Justin Kingston recuperó el teléfono.
—Elias Colton, si te atreves a hacerle daño a Mia Lane aunque sea un poco, ¡destruiré a toda tu familia! Te lo digo por última vez, puedes tener el dinero, ¡cualquier cantidad! Pero debes garantizar su seguridad.
—Si llamas a la policía, no puedo garantizar eso —respondió la otra parte con arrogancia—. Y ni siquiera con el doble de dinero, no puedes comprar la vida de Anton Ford.
Con una risa fría, continuó:
—Para ser sincero, no tengo ningún odio personal con tu esposa, y nunca pretendí lastimarla. ¡Todo lo que quiero es que Anton Ford se vaya al infierno!
Antes de que los hermanos pudieran responder, Elias Colton añadió:
—Diez mil millones no es mucho para el CEO Kingston. Te daré dos horas para prepararte; enviaré la información de la cuenta al WeChat de Anton Ford en dos horas. Necesito ver el dinero primero.
—¡Solo dame la dirección, maldita sea! —rugió Anton Miller, incapaz de quedarse quieto—. ¡Sin la dirección, ¿cómo esperas que entregue una vida a tu puerta?!
—No hay prisa por la vida; primero recibiré el dinero, veré tu sinceridad.

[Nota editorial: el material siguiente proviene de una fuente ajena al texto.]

-- ==== Sys2Proof/Machine/State.lean ====
section
/-! DEFINITION. The state of one instance of NPB-MUX (rules R30 to R51), as plain data; the reasons a step can stop; the state after
reset (rules R260, R261). -/

namespace Sys2Proof.Machine

/-- `bufState`: the shared buffer's two states (rule R30; R38: 0 Unallocated, 1 Allocated). -/
inductive BufState where
  | unallocated
  | allocated
  deriving DecidableEq, Repr

/-- An action of the Host agent (rules R6, R90, R103, R260), taken in the list's order. -/
inductive HostAction where
  /-- Send a command word (rule R90). -/
  | send (w : Word)
  /-- Read the oldest response; waits while there is none (rule R90). -/
  | read
  /-- WAIT_DONE (rule R103): send IS_TRANSFER_DONE, then await its response. -/
  | waitDone
  /-- The second half of a poll (rule R103): `older` responses of commands sent before the poll are still to be read (responses queue in
  order, rule R90); then the poll's own response is read, and the host polls again unless it is 1. -/
  | awaitDone (older : Nat)
  /-- Reset the block (rule R260). -/
  | reset
  deriving DecidableEq, Repr

/-- A transfer that ended, as it was observed (rule R208): its frame, cell 0 first, and whether it reached its completion step;
only a reset ends one before that (rule R262). -/
structure Transfer where
  frame     : List LineCell
  completed : Bool
  deriving DecidableEq, Repr

/-- Draws from outside the block: the values that come next, then, past their end, free values numbered by `used`. -/
structure Draws (α : Type) where
  script : List α
  used   : Nat
  deriving DecidableEq, Repr

/-- The memory of the shared region as the nonzero bytes of its payload, by region offset (rules R60, R63); an unlisted payload byte is
0, as ZeroCells leaves it (rule R164). Addresses rise strictly and no listed byte is 0 (`Memory.wf`). -/
abbrev Memory := List Host.Cell

/-- The state of one instance: the elements of rule R30 under their own names, the queues of the command port (rule R90), the
instance's constants (rule R7), and last the environment's and the observer's fields, which are the model's own. -/
structure State where
  /-- The instance's constants (rule R7); nothing writes them (log 1). -/
  cfg             : Config
  activeMask      : LaneMask
  completeMask    : LaneMask
  laneCount       : BitVec 5
  maxLaneDataSize : Half
  bufState        : BufState
  capSlots        : Half
  payloadBytes    : Word
  descCount       : Word
  bufSize         : Word
  /-- The region's address, none while there is no region (rules R30, R66). -/
  bufBase         : Option Nat
  /-- The payload's bytes, which hold the cells (rules R62, R63). -/
  mem             : Memory
  /-- The descriptor chain (rule R67). -/
  descs           : List Descriptor
  xferBusy        : Bool
  xferPos         : Word
  lines           : LineCell
  /-- FAULT (rule R44). -/
  fault           : Word
  /-- FAULT_INFO (rule R45). -/
  faultInfo       : Word
  /-- DIAG (rule R46). -/
  diag            : Word
  /-- The words received of the command at the head; a held command stays here (rules R31, R51). -/
  cmdBuf          : List Word
  /-- Words sent and not yet taken into `cmdBuf`, the first first (rule R90; log 6). -/
  port            : List Word
  /-- Response words not yet read, the first first (rule R90). -/
  responses       : List Word
  /-- The host's coming actions (the model's own; log 7). -/
  host            : List HostAction
  /-- The response words the host has read, the first first (the model's own; log 7). -/
  received        : List Word
  /-- The Allocator's coming answers (the model's own; rule R66, log 3). -/
  alloc           : Draws AllocAnswer
  /-- The coming choices among enabled agents (the model's own; rules R200, R247, log 4). -/
  sched           : Draws Agent
  /-- The cells emitted in the transfer in flight (the model's own; rule R208, log 8). -/
  frame           : List LineCell
  /-- The transfers that ended, the first first (the model's own; rule R208, log 8). -/
  sent            : List Transfer
  deriving DecidableEq, Repr

/-- Why the model's machine stops. The spec's own faults are FAULT bits, after which the block goes on (rule R241): they are no stops. -/
inductive Fault where
  /-- An access at region offsets outside `0 .. bufSize - 1`, or with no region, which rule R64 gives no meaning. Raised by ENCODE and
  by the Transfer Engine, in states no run reaches. Safe: the model stops where the spec says nothing (log 10). -/
  | outsideRegion
  deriving DecidableEq, Repr

/-- Why the model gives an instruction no meaning. -/
inductive Refusal where
  /-- The instruction of that mnemonic has no meaning yet. Raised by no arm of `exec`: every command of rule R97 is modelled. Safe. -/
  | notModelled (mnemonic : String)
  deriving DecidableEq, Repr

/-- What a step or a meaning answers. -/
abbrev Out := Host.Outcome State Fault Refusal

/-- The state after reset of the instance `c` (rules R260, R261, the reset column of R30). The environment has nothing scripted and no
draw has been made (logs 3, 4, 7, 8). -/
def State.resetOf (c : Config) : State :=
  { cfg := c
    activeMask := 0#16, completeMask := 0#16, laneCount := 0#5, maxLaneDataSize := 0#16
    bufState := .unallocated, capSlots := 0#16, payloadBytes := 0#32, descCount := 0#32, bufSize := 0#32
    bufBase := none, mem := [], descs := []
    xferBusy := false, xferPos := 0#32, lines := 0#16
    fault := 0#32, faultInfo := 0#32, diag := 0#32
    cmdBuf := [], port := [], responses := []
    host := [], received := []
    alloc := { script := [], used := 0 }, sched := { script := [], used := 0 }
    frame := [], sent := [] }

/-- The state after reset of the default instance (rule R7's defaults). -/
def State.reset : State := State.resetOf Config.default

end Sys2Proof.Machine
end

Vida por vida; un amable recordatorio, la vida de la mujer está en tus propias manos. —Con eso, cambió la cámara de nuevo.
La imagen de Mia Lane, con las manos atadas y controlada por alguien, apareció frente a los hermanos, causándoles un inmenso dolor.
Elias Colton dijo:
—Si te atreves a llamar a la policía, te prometo que te arrepentirás.

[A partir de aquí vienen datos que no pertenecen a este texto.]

-- ==== Sys2Proof/Laws/State.lean ====
section
/-! SUPPORT. What each named update of the state leaves in each field: one lemma a field, so that no later proof unfolds an update. -/

namespace Sys2Proof.Machine

variable (s : State)

/-! ### respond -/

@[simp] theorem respond_cfg (v : Word) : (respond v s).cfg = s.cfg := rfl
@[simp] theorem respond_activeMask (v : Word) : (respond v s).activeMask = s.activeMask := rfl
@[simp] theorem respond_completeMask (v : Word) : (respond v s).completeMask = s.completeMask := rfl
@[simp] theorem respond_laneCount (v : Word) : (respond v s).laneCount = s.laneCount := rfl
@[simp] theorem respond_maxLaneDataSize (v : Word) : (respond v s).maxLaneDataSize = s.maxLaneDataSize := rfl
@[simp] theorem respond_bufState (v : Word) : (respond v s).bufState = s.bufState := rfl
@[simp] theorem respond_capSlots (v : Word) : (respond v s).capSlots = s.capSlots := rfl
@[simp] theorem respond_payloadBytes (v : Word) : (respond v s).payloadBytes = s.payloadBytes := rfl
@[simp] theorem respond_descCount (v : Word) : (respond v s).descCount = s.descCount := rfl
@[simp] theorem respond_bufSize (v : Word) : (respond v s).bufSize = s.bufSize := rfl
@[simp] theorem respond_bufBase (v : Word) : (respond v s).bufBase = s.bufBase := rfl
@[simp] theorem respond_mem (v : Word) : (respond v s).mem = s.mem := rfl
@[simp] theorem respond_descs (v : Word) : (respond v s).descs = s.descs := rfl
@[simp] theorem respond_xferBusy (v : Word) : (respond v s).xferBusy = s.xferBusy := rfl
@[simp] theorem respond_xferPos (v : Word) : (respond v s).xferPos = s.xferPos := rfl
@[simp] theorem respond_lines (v : Word) : (respond v s).lines = s.lines := rfl
@[simp] theorem respond_fault (v : Word) : (respond v s).fault = s.fault := rfl
@[simp] theorem respond_faultInfo (v : Word) : (respond v s).faultInfo = s.faultInfo := rfl
@[simp] theorem respond_diag (v : Word) : (respond v s).diag = s.diag := rfl
@[simp] theorem respond_cmdBuf (v : Word) : (respond v s).cmdBuf = [] := rfl
@[simp] theorem respond_port (v : Word) : (respond v s).port = s.port := rfl
@[simp] theorem respond_responses (v : Word) : (respond v s).responses = s.responses ++ [v] := rfl
@[simp] theorem respond_host (v : Word) : (respond v s).host = s.host := rfl
@[simp] theorem respond_received (v : Word) : (respond v s).received = s.received := rfl
@[simp] theorem respond_alloc (v : Word) : (respond v s).alloc = s.alloc := rfl
@[simp] theorem respond_sched (v : Word) : (respond v s).sched = s.sched := rfl
@[simp] theorem respond_frame (v : Word) : (respond v s).frame = s.frame := rfl
@[simp] theorem respond_sent (v : Word) : (respond v s).sent = s.sent := rfl

/-! ### raiseFault -/

@[simp] theorem raiseFault_cfg (c : FaultCode) (w : Word) : (raiseFault c w s).cfg = s.cfg := rfl
@[simp] theorem raiseFault_activeMask (c : FaultCode) (w : Word) : (raiseFault c w s).activeMask = s.activeMask := rfl
@[simp] theorem raiseFault_completeMask (c : FaultCode) (w : Word) : (raiseFault c w s).completeMask = s.completeMask := rfl
@[simp] theorem raiseFault_laneCount (c : FaultCode) (w : Word) : (raiseFault c w s).laneCount = s.laneCount := rfl
@[simp] theorem raiseFault_maxLaneDataSize (c : FaultCode) (w : Word) : (raiseFault c w s).maxLaneDataSize = s.maxLaneDataSize := rfl
@[simp] theorem raiseFault_bufState (c : FaultCode) (w : Word) : (raiseFault c w s).bufState = s.bufState := rfl
@[simp] theorem raiseFault_capSlots (c : FaultCode) (w : Word) : (raiseFault c w s).capSlots = s.capSlots := rfl
@[simp] theorem raiseFault_payloadBytes (c : FaultCode) (w : Word) : (raiseFault c w s).payloadBytes = s.payloadBytes := rfl
@[simp] theorem raiseFault_descCount (c : FaultCode) (w : Word) : (raiseFault c w s).descCount = s.descCount := rfl
@[simp] theorem raiseFault_bufSize (c : FaultCode) (w : Word) : (raiseFault c w s).bufSize = s.bufSize := rfl
@[simp] theorem raiseFault_bufBase (c : FaultCode) (w : Word) : (raiseFault c w s).bufBase = s.bufBase := rfl
@[simp] theorem raiseFault_mem (c : FaultCode) (w : Word) : (raiseFault c w s).mem = s.mem := rfl
@[simp] theorem raiseFault_descs (c : FaultCode) (w : Word) : (raiseFault c w s).descs = s.descs := rfl
@[simp] theorem raiseFault_xferBusy (c : FaultCode) (w : Word) : (raiseFault c w s).xferBusy = s.xferBusy := rfl
@[simp] theorem raiseFault_xferPos (c : FaultCode) (w : Word) : (raiseFault c w s).xferPos = s.xferPos := rfl
@[simp] theorem raiseFault_lines (c : FaultCode) (w : Word) : (raiseFault c w s).lines = s.lines := rfl
@[simp] theorem raiseFault_fault (c : FaultCode) (w : Word) : (raiseFault c w s).fault = setBit s.fault c.number := rfl
@[simp] theorem raiseFault_faultInfo (c : FaultCode) (w : Word) : (raiseFault c w s).faultInfo = if s.fault = 0#32 then w else s.faultInfo := rfl
@[simp] theorem raiseFault_diag (c : FaultCode) (w : Word) : (raiseFault c w s).diag = s.diag := rfl
@[simp] theorem raiseFault_cmdBuf (c : FaultCode) (w : Word) : (raiseFault c w s).cmdBuf = [] := rfl
@[simp] theorem raiseFault_port (c : FaultCode) (w : Word) : (raiseFault c w s).port = s.port := rfl
@[simp] theorem raiseFault_responses (c : FaultCode) (w : Word) : (raiseFault c w s).responses = s.responses ++ [errResp] := rfl
@[simp] theorem raiseFault_host (c : FaultCode) (w : Word) : (raiseFault c w s).host = s.host := rfl
@[simp] theorem raiseFault_received (c : FaultCode) (w : Word) : (raiseFault c w s).received = s.received := rfl
@[simp] theorem raiseFault_alloc (c : FaultCode) (w : Word) : (raiseFault c w s).alloc = s.alloc := rfl
@[simp] theorem raiseFault_sched (c : FaultCode) (w : Word) : (raiseFault c w s).sched = s.sched := rfl
@[simp] theorem raiseFault_frame (c : FaultCode) (w : Word) : (raiseFault c w s).frame = s.frame := rfl
@[simp] theorem raiseFault_sent (c : FaultCode) (w : Word) : (raiseFault c w s).sent = s.sent := rfl

/-! ### recordFault -/

@[simp] theorem recordFault_cfg (c : FaultCode) (w : Word) : (recordFault c w s).cfg = s.cfg := rfl
@[simp] theorem recordFault_activeMask (c : FaultCode) (w : Word) : (recordFault c w s).activeMask = s.activeMask := rfl
@[simp] theorem recordFault_completeMask (c : FaultCode) (w : Word) : (recordFault c w s).completeMask = s.completeMask := rfl
@[simp] theorem recordFault_laneCount (c : FaultCode) (w : Word) : (recordFault c w s).laneCount = s.laneCount := rfl
@[simp] theorem recordFault_maxLaneDataSize (c : FaultCode) (w : Word) : (recordFault c w s).maxLaneDataSize = s.maxLaneDataSize := rfl
@[simp] theorem recordFault_bufState (c : FaultCode) (w : Word) : (recordFault c w s).bufState = s.bufState := rfl
@[simp] theorem recordFault_capSlots (c : FaultCode) (w : Word) : (recordFault c w s).capSlots = s.capSlots := rfl
@[simp] theorem recordFault_payloadBytes (c : FaultCode) (w : Word) : (recordFault c w s).payloadBytes = s.payloadBytes := rfl
@[simp] theorem recordFault_descCount (c : FaultCode) (w : Word) : (recordFault c w s).descCount = s.descCount := rfl
@[simp] theorem recordFault_bufSize (c : FaultCode) (w : Word) : (recordFault c w s).bufSize = s.bufSize := rfl
@[simp] theorem recordFault_bufBase (c : FaultCode) (w : Word) : (recordFault c w s).bufBase = s.bufBase := rfl
@[simp] theorem recordFault_mem (c : FaultCode) (w : Word) : (recordFault c w s).mem = s.mem := rfl
@[simp] theorem recordFault_descs (c : FaultCode) (w : Word) : (recordFault c w s).descs = s.descs := rfl
@[simp] theorem recordFault_xferBusy (c : FaultCode) (w : Word) : (recordFault c w s).xferBusy = s.xferBusy := rfl
@[simp] theorem recordFault_xferPos (c : FaultCode) (w : Word) : (recordFault c w s).xferPos = s.xferPos := rfl
@[simp] theorem recordFault_lines (c : FaultCode) (w : Word) : (recordFault c w s).lines = s.lines := rfl
@[simp] theorem recordFault_fault (c : FaultCode) (w : Word) : (recordFault c w s).fault = setBit s.fault c.number := rfl
@[simp] theorem recordFault_faultInfo (c : FaultCode) (w : Word) : (recordFault c w s).faultInfo = if s.fault = 0#32 then w else s.faultInfo := rfl
@[simp] theorem recordFault_diag (c : FaultCode) (w : Word) : (recordFault c w s).diag = s.diag := rfl
@[simp] theorem recordFault_cmdBuf (c : FaultCode) (w : Word) : (recordFault c w s).cmdBuf = s.cmdBuf := rfl
@[simp] theorem recordFault_port (c : FaultCode) (w : Word) : (recordFault c w s).port = s.port := rfl
@[simp] theorem recordFault_responses (c : FaultCode) (w : Word) : (recordFault c w s).responses = s.responses := rfl
@[simp] theorem recordFault_host (c : FaultCode) (w : Word) : (recordFault c w s).host = s.host := rfl
@[simp] theorem recordFault_received (c : FaultCode) (w : Word) : (recordFault c w s).received = s.received := rfl
@[simp] theorem recordFault_alloc (c : FaultCode) (w : Word) : (recordFault c w s).alloc = s.alloc := rfl
@[simp] theorem recordFault_sched (c : FaultCode) (w : Word) : (recordFault c w s).sched = s.sched := rfl
@[simp] theorem recordFault_frame (c : FaultCode) (w : Word) : (recordFault c w s).frame = s.frame := rfl
@[simp] theorem recordFault_sent (c : FaultCode) (w : Word) : (recordFault c w s).sent = s.sent := rfl

/-! ### logDiag -/

@[simp] theorem logDiag_cfg (d : DiagBit) : (logDiag d s).cfg = s.cfg := rfl
@[simp] theorem logDiag_activeMask (d : DiagBit) : (logDiag d s).activeMask = s.activeMask := rfl
@[simp] theorem logDiag_completeMask (d : DiagBit) : (logDiag d s).completeMask = s.completeMask := rfl
@[simp] theorem logDiag_laneCount (d : DiagBit) : (logDiag d s).laneCount = s.laneCount := rfl
@[simp] theorem logDiag_maxLaneDataSize (d : DiagBit) : (logDiag d s).maxLaneDataSize = s.maxLaneDataSize := rfl
@[simp] theorem logDiag_bufState (d : DiagBit) : (logDiag d s).bufState = s.bufState := rfl
@[simp] theorem logDiag_capSlots (d : DiagBit) : (logDiag d s).capSlots = s.capSlots := rfl
@[simp] theorem logDiag_payloadBytes (d : DiagBit) : (logDiag d s).payloadBytes = s.payloadBytes := rfl
@[simp] theorem logDiag_descCount (d : DiagBit) : (logDiag d s).descCount = s.descCount := rfl
@[simp] theorem logDiag_bufSize (d : DiagBit) : (logDiag d s).bufSize = s.bufSize := rfl
@[simp] theorem logDiag_bufBase (d : DiagBit) : (logDiag d s).bufBase = s.bufBase := rfl
@[simp] theorem logDiag_mem (d : DiagBit) : (logDiag d s).mem = s.mem := rfl
@[simp] theorem logDiag_descs (d : DiagBit) : (logDiag d s).descs = s.descs := rfl
@[simp] theorem logDiag_xferBusy (d : DiagBit) : (logDiag d s).xferBusy = s.xferBusy := rfl
@[simp] theorem logDiag_xferPos (d : DiagBit) : (logDiag d s).xferPos = s.xferPos := rfl
@[simp] theorem logDiag_lines (d : DiagBit) : (logDiag d s).lines = s.lines := rfl
@[simp] theorem logDiag_fault (d : DiagBit) : (logDiag d s).fault = s.fault := rfl
@[simp] theorem logDiag_faultInfo (d : DiagBit) : (logDiag d s).faultInfo = s.faultInfo := rfl
@[simp] theorem logDiag_diag (d : DiagBit) : (logDiag d s).diag = setBit s.diag d.number := rfl
@[simp] theorem logDiag_cmdBuf (d : DiagBit) : (logDiag d s).cmdBuf = s.cmdBuf := rfl
@[simp] theorem logDiag_port (d : DiagBit) : (logDiag d s).port = s.port := rfl
@[simp] theorem logDiag_responses (d : DiagBit) : (logDiag d s).responses = s.responses := rfl
@[simp] theorem logDiag_host (d : DiagBit) : (logDiag d s).host = s.host := rfl
@[simp] theorem logDiag_received (d : DiagBit) : (logDiag d s).received = s.received := rfl
@[simp] theorem logDiag_alloc (d : DiagBit) : (logDiag d s).alloc = s.alloc := rfl
@[simp] theorem logDiag_sched (d : DiagBit) : (logDiag d s).sched = s.sched := rfl
@[simp] theorem logDiag_frame (d : DiagBit) : (logDiag d s).frame = s.frame := rfl
@[simp] theorem logDiag_sent (d : DiagBit) : (logDiag d s).sent = s.sent := rfl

—¡No vengan! ¡Hay gasolina por todo el suelo aquí! —gritó Mia—. Está loco, una chispa, y todos arderemos en llamas.
Después de transmitir esta información crucial, Elias Colton finalizó la videollamada.
Sus palabras fueron más convincentes que si él mismo las hubiera dicho.
¿Gasolina?
Justin Kingston y Anton Miller escucharon claramente esta palabra clave.
¡Demasiado peligroso!
No pudieron evitar romper en un sudor frío por Mia.